Collected data

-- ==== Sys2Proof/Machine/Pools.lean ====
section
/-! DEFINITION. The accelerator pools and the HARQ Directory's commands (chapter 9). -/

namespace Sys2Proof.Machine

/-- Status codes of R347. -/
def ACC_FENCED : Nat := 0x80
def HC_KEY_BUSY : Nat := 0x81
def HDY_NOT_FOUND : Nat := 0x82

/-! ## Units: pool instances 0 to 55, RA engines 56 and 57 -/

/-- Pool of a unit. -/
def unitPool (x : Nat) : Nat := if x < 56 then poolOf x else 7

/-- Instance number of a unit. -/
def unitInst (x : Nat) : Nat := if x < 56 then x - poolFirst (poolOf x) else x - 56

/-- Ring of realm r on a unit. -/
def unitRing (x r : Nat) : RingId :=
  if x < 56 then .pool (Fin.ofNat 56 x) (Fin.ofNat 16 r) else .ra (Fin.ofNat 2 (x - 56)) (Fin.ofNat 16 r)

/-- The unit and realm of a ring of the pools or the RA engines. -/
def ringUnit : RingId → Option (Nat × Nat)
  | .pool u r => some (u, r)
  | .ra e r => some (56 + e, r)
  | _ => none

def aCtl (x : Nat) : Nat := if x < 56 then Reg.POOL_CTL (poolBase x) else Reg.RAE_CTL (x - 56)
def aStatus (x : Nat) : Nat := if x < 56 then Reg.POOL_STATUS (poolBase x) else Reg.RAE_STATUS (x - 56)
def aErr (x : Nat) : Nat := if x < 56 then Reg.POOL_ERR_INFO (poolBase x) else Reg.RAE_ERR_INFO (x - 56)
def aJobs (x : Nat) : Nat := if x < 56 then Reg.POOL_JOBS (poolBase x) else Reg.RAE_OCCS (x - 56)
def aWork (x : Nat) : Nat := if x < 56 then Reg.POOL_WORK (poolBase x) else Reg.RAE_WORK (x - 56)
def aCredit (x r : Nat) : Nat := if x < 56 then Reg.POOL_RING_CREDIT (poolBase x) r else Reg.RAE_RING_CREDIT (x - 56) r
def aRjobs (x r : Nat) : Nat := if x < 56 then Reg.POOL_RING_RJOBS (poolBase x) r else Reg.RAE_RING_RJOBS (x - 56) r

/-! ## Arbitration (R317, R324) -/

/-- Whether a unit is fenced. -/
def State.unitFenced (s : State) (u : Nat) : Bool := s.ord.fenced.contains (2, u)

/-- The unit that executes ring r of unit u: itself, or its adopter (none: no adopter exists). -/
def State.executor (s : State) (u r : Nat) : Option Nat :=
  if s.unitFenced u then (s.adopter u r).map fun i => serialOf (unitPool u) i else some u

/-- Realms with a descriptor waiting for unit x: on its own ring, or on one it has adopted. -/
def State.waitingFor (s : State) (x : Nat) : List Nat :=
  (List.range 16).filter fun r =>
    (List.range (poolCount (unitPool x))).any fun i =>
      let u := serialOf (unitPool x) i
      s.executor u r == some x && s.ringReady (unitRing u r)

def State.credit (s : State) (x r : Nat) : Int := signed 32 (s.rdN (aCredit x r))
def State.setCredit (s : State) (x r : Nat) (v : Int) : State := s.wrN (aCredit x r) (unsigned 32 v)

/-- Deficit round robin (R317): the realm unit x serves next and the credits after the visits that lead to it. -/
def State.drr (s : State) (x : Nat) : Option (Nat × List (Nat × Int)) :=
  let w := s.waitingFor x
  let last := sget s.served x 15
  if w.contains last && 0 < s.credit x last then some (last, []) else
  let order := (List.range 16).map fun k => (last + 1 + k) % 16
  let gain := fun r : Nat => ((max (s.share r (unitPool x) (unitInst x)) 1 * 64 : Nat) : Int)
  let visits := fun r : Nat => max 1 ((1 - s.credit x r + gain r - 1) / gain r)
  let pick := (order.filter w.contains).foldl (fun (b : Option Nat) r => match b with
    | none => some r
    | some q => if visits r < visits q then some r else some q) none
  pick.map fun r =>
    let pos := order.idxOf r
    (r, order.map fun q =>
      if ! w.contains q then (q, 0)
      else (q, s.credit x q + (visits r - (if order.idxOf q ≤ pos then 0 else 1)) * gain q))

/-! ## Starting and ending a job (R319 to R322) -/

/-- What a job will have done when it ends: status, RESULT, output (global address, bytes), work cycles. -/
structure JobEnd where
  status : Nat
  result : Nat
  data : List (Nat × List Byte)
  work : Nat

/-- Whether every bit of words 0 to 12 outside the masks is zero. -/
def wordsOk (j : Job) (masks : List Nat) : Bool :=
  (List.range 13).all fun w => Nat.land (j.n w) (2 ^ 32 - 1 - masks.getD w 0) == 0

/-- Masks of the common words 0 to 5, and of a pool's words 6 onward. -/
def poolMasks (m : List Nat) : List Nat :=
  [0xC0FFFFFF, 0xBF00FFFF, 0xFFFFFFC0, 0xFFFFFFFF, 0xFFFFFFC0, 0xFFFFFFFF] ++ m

#### [What the exercise asks]
Check each line above for the word "poolOf", and copy the lines where it appears.

#### [Response to the task]
def unitPool (x : Nat) : Nat := if x < 56 then poolOf x else 7
def unitInst (x : Nat) : Nat := if x < 56 then x - poolFirst (poolOf x) else x - 56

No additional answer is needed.